If only -xprefetch is specified,
-xprefetch=auto,explicit is assumed.
-xprofile=collect Collect profile data for feedback
directed optimizations.
-xprofile=use Use data collected for profile
feedback.
-xreduction Parallelize loops containing
reductions.
-xregs=syst Allows use of the system reserved
registers %g6 and %g7, and %g5 if not
already allowed by -xarch value.
-xrestrict[=f1,...,f2,%all, Treat pointer-valued function
%none] parameters as restricted pointers. The
default is %none. Specifying -xrestrict
is equivalent to specifying
-xrestrict=%all.
-xsafe=mem Enables the use of non-faulting loads
when used in conjunction with
-xarch=v8plus. Assumes that no memory
based traps will occur.
-xsfpconst Represents unsuffixed floating-point
constants as single precision
-Xt Assume K & R conformance, allow ANSI C.

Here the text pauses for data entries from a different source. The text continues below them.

/-- BOOT_SEL, with the reserved code taken as it stands (R342). -/
def Dev.bootSample (d : Dev) (sel : Nat) : Dev := { d with glb := { d.glb with bootSel := sel % 4 } }

/-- The always-on domain leaves reset: CROAK drives low and its half-periods begin, OSCIN is watched, and the domains that are never off are on
(R284, R331, R340). (DEDUCED, log 117) -/
def Dev.aonStart (d : Dev) : Dev :=
  let d1 := { d with flt := { d.flt with croakOn := true, croakSince := d.clk.aonN, croakBad := 0 },
                     clk := { d.clk with oscSince := some d.now, aonAt := d.now } }
  d1.setWord R.PWR_DOMAIN_STATUS alwaysOn

/-- A step of start-up begins (R344). -/
def Dev.stepTo (d : Dev) (n : Nat) : Dev :=
  { d with glb := { d.glb with step := n }, boot := { d.boot with since := d.now } }

/-- The transition to BOOT that power-on or RST_N makes (R347): CAUSE is start-up, and the mode it leaves is the one in force before; the old mode of a power-on is not
stated, and is BOOT (DESIGN CHOICE, log 207). -/
def Dev.toBoot (d : Dev) (old : Mode) : Dev := { d with glb := { d.glb with mode := old } }.setMode .boot 2 0

/-- The sensors begin to convert at power good, and anew as RST_N rises (R336). -/
def Dev.sensorsStart (d : Dev) : Dev := { d with pwr := { d.pwr with convAt := (List.range 8).map fun s => (s, d.now) } }

/-- POWER_GOOD: the core supplies have been in range for 1 ms (R334). Step 1 begins; RST_N may be high already (R365). -/
def powerGood (rstHigh : Bool) (bootSel : Nat) (d : Dev) : Dev :=
  if d.boot.powered then d
  else
    let d1 := (((d.coldReset { BootState.powerOn with powered := true, rstLow := !rstHigh }).toBoot .boot).stepTo 1).sensorsStart
    if rstHigh then (d1.bootSample bootSel).aonStart else d1

/-- SUPPLY_FALL: VDD_CORE falls below its range, and every output is high impedance (R334). Whether VDD_AON and VDDIO stay is open (R357; DESIGN CHOICE, log 209). -/
def supplyFall (d : Dev) : Dev :=
  if d.boot.powered then
    { d.fresh.coldReset { BootState.powerOn with vddAon := (d.freeVal 2).testBit 0, vddio := (d.freeVal 2).testBit 1 } with tap := TapState.reset }
  else d

/-- Whether a low pulse on a reset input is taken: never below 1 µs, always from 10 µs on, and open in between (R365, DESIGN CHOICE, log 2). (DEDUCED, log 116) -/
def Dev.pulseTaken (d : Dev) (lowNs : Nat) : Bool :=
  decide (1000 ≤ lowNs) && (decide (10000 ≤ lowNs) || decide (d.freeVal 1 = 1))

/-- RST_N_ASSERT: a low pulse resets the whole device, PD00 included (R346, R365); before power good RST_N is ignored. -/
def rstNAssert (lowNs : Nat) (d : Dev) : Dev :=
  if d.boot.powered ∧ !d.boot.rstLow ∧ d.pulseTaken lowNs then
    let d1 := { d with now := d.now + lowNs * perNs }
    let d2 := ((d1.fresh.coldReset { BootState.powerOn with powered := true, rstLow := true }).toBoot d.glb.mode).stepTo 2
    { d2 with glb := { d2.glb with resetCause := 1 } }
  else if d.boot.powered ∧ !d.boot.rstLow then d.fresh
  else d

/-- RST_N_RELEASE: RST_N rises and BOOT_SEL is sampled (R365). -/
def rstNRelease (bootSel : Nat) (d : Dev) : Dev :=
  if d.boot.powered ∧ d.boot.rstLow then
    let d1 := ({ d with boot := { d.boot with rstLow := false, since := d.now } }).bootSample bootSel
    d1.aonStart.sensorsStart
  else d

/-! ### PERST_N (R346, R362, R365) -/

/-- Words of a range of offsets at their reset values. -/
def Dev.resetWords (d : Dev) (lo hi : Nat) : Dev :=
  let inside (o : Nat) : Bool := decide (lo ≤ o) && decide (o < hi)
  { d with regs := (resetRegs.filter fun p => inside p.1).foldl (fun t p => Tbl.put t p.1 p.2) (d.regs.filter fun p => !inside p.1),
           pend := d.pend.filter fun p => !inside p.1 }

/-- The completions of commands of the rings will be discarded (R362). -/
def Ticket.drop (t : Ticket) : Ticket :=
  match t.src with
  | .ring _ => { t with lost := true }
  | .inband => t
  | .list => t

/-- PERST_N: the host endpoint and the CMD block are reset, and the rings are disabled. Commands in progress run on, without completions; the
open pair and the write stage of host function 0 are dropped (R346, R362). (DEDUCED, log 122) Before power good and while RST_N is low the pin has its level all the
same (R365). -/
def perstN (lowNs : Nat) (d : Dev) : Dev :=
  if d.boot.perst then d
  else if d.pulseTaken lowNs then
    if !d.boot.powered ∨ d.boot.rstLow then { d.fresh with boot := { d.boot with perst := true } }
    else
    let d1 := { d.fresh with
      cmd := { d.cmd with rings := [], inProgress := d.cmd.inProgress.map Ticket.drop },
      glb := { d.glb with guards := Tbl.del d.glb.guards 0, stages := Tbl.del d.glb.stages 0 },
      boot := { d.boot with perst := true, hpeUp := false } }
    d1.resetWords 0x4000 0x5000
  else d.fresh

/-- PERST_N rises: the endpoint leaves reset (R365). -/
def perstNRelease (d : Dev) : Dev := if d.boot.perst then { d with boot := { d.boot with perst := false, perstUp := d.now } } else d

/-- Whether configuration requests are answered: 20 ms after the later of the rise of PERST_N and the reset release (R365). -/
def Dev.configAnswered (d : Dev) : Bool :=
  !d.boot.perst && d.boot.released.any fun t => decide (max t d.boot.perstUp + 20 * msec ≤ d.now)

/-- HPE_LINK_DOWN (R362). -/
def hpeLinkDown (d : Dev) : Dev := d.hpeFall

/-- HPE_LINK_UP: the link is in L0 (R362). -/
def hpeLinkUp (d : Dev) : Dev :=
  if d.boot.perst then d
  else ({ d with boot := { d.boot with hpeUp := true, hpeLost := false } }).setLive 0x052 false

/-! ### The boot configuration (R342, R343) -/

/-- What a boot configuration gives. -/
structure BootCfg where
  oscNom   : Nat
  num      : Nat
  den      : Nat
  device   : Nat
  priv     : Bool
  oscSe    : Bool
  pdMask   : Nat
  mac      : Nat
  refWait  : Nat
  timeWait : Nat
  calWait  : Nat
  list     : List (List Byte)
  fixed    : Nat
  deriving DecidableEq, Repr

/-- The defaults of R342. -/
def BootCfg.default : BootCfg :=
  ⟨25000000, 65536000000, 1, 0, false, false, 0xFFFFFF, 0, 0, 0, 0, [], 0⟩

/-- A valid block (R342). -/
def cfgValid (b : List Byte) : Bool :=
  decide (leAt b 0 4 = 0x43425554) && decide (leAt b 4 4 = 1) && decide (leAt b 0x26 2 ≤ 62) && decide (leAt b 0xFFC 1 = 0x5A) &&
    decide (leAt b 0xFF8 4 = crc32 (slice b 0 0xFF8))

/-- The fields of a valid block, each out of its range replaced by its default (R343). -/
def cfgOf (b : List Byte) : BootCfg :=
  let osc := leAt b 0xC 4
  let oscBad := decide (osc < 10000000) || decide (160000000 < osc)
  let num := leAt b 0x10 8
  let den := leAt b 0x18 2
  let perBad := !periodOk num den
  let dev := leAt b 0x1A 1
  let devBad := decide (63 < dev)
  let flags := leAt b 0x1B 1
  let pd := leAt b 0x1C 4
  { oscNom := if oscBad then 25000000 else osc
    num := if perBad then 65536000000 else num
    den := if perBad then 1 else den
    device := if devBad then 0 else dev
    priv := flags.testBit 0
    oscSe := flags.testBit 1
    pdMask := pd % 2 ^ 24
    mac := leAt b 0x20 6
    refWait := leAt b 0x28 4
    timeWait := leAt b 0x2C 4
    calWait := leAt b 0x30 4
    list := (List.range (leAt b 0x26 2)).map fun i => slice b (0x40 + 64 * i) 64
    fixed := b2n oscBad + 2 * b2n perBad + 4 * b2n devBad + 8 * b2n (decide (2 ^ 24 ≤ pd)) }

/-- The configuration that governs: of two valid blocks the one of higher GEN (R342); of equals either, as `tie` says (DESIGN CHOICE, log 118). -/
def bootCfg (sel : Nat) (a b : List Byte) (tie : Bool) : BootCfg :=
  if sel = 2 then BootCfg.default
  else if cfgValid b ∧ (!cfgValid a ∨ leAt a 8 4 < leAt b 8 4 ∨ tie ∧ leAt a 8 4 = leAt b 8 4) then cfgOf b
  else if cfgValid a then cfgOf a
  else BootCfg.default

/-- The fields of a boot configuration take effect (R126, R248, R342, R343). (DEDUCED, log 121) -/
def Dev.cfgLoad (d : Dev) (c : BootCfg) : Dev :=
  let d1 := ((d.set F.REF_OSC_NOM.OSC_NOM c.oscNom).set F.REF_OSC_STATUS.OSC_SE (b2n c.oscSe)).set F.LINK_LINE.DEVICE c.device
  let d2 := d1.set64 R.LINK_MAC_LO c.mac
  { d2 with
    tick := { d2.tick with num := c.num, den := c.den }
    glb := { d2.glb with priv := c.priv, cfgFixed := c.fixed }
    boot := { d2.boot with pdMask := c.pdMask, refWait := c.refWait, timeWait := c.timeWait, calWait := c.calWait }
    cmd := { d2.cmd with list := c.list.map fun b => ⟨b, d.now, 0, 0, 0, 0, false⟩ } }

/-! ### Start-up -/

/-- The BOOT record (Table 13-2). -/
def Dev.bootRecord (d : Dev) : Dev :=
  d.eventFree 0x001 [(1, d.glb.resetCause), (1, d.glb.bootSel), (1, d.get F.GLB_FW_REV.MAJOR), (1, d.get F.GLB_FW_REV.MINOR),
    (2, d.get F.GLB_FW_REV.PATCH), (2, d.get F.EVT_STATUS.CLAY_USED), (2, d.glb.cfgFixed)]

/-- The generation of every object at a boot (R242). -/
def Dev.genBoot (d : Dev) : Dev := { d with baseGen := d.evt.pcc % 255 + 1, gens := [] }

/-- A step of start-up is in progress, and start-up has not failed. -/
def Dev.inStep (d : Dev) (n : Nat) : Bool :=
  decide (d.glb.mode = .boot) && decide (d.glb.step = n) && !d.boot.warm && decide (Tbl.getD d.flt.queues srcBoot [] = [])

/-- A failure of start-up: its message, whose class takes the device into HALT; the flash address is open (R324, R344; DESIGN CHOICE, log 2). (DESIGN CHOICE, log 114) -/
def Dev.bootFail (d : Dev) (kind : Nat) : Dev := (d.fresh).sendFault srcBoot kind .f (d.freeVal 40)

/-- RAIL_CHECK: step 1 ends when VDDA_MS0 to VDDA_MS3, VDD_SWL and VDD_PCIE are in range (R344). It runs with RST_N at either level (R365). -/
def railCheck (good : BitVec 17) (d : Dev) : Dev :=
  if d.boot.powered ∧ d.inStep 1 then
    let d1 := d.set F.PWR_RAIL_STATUS.GOOD good.toNat
    if good &&& 0x7F8#17 = 0x7F8#17 then d1.stepTo 2 else d1
  else d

-xtarget=native Same as -native
------------------------------------------------------------------
Kernel Parameters
Flag Description
shmsys:shminfo_shmmin Minimum size of system V shared memory
segment that can be created.
shmsys:shminfo_shmmax Maximum size of system V shared memory
segment that can be created. This
parameter is an upper limit that is
checked before the system sees if it
actually has the physical resources to
create the requested memory segment.
shmsys:shminfo_shmmni System wide limit on number of shared
memory segments that can be created.
shmsys:shminfo_shmseg Limit on the number of shared memory
segments that any one process can
create.
------------------------------------------------------------------
Environment Variables
Flag Description
PRISM_HEAP=<n> Set the heap size limit for large pages
PRISM_MODE=2 Large page mode: Attempt to put text,
data and heap all into large pages.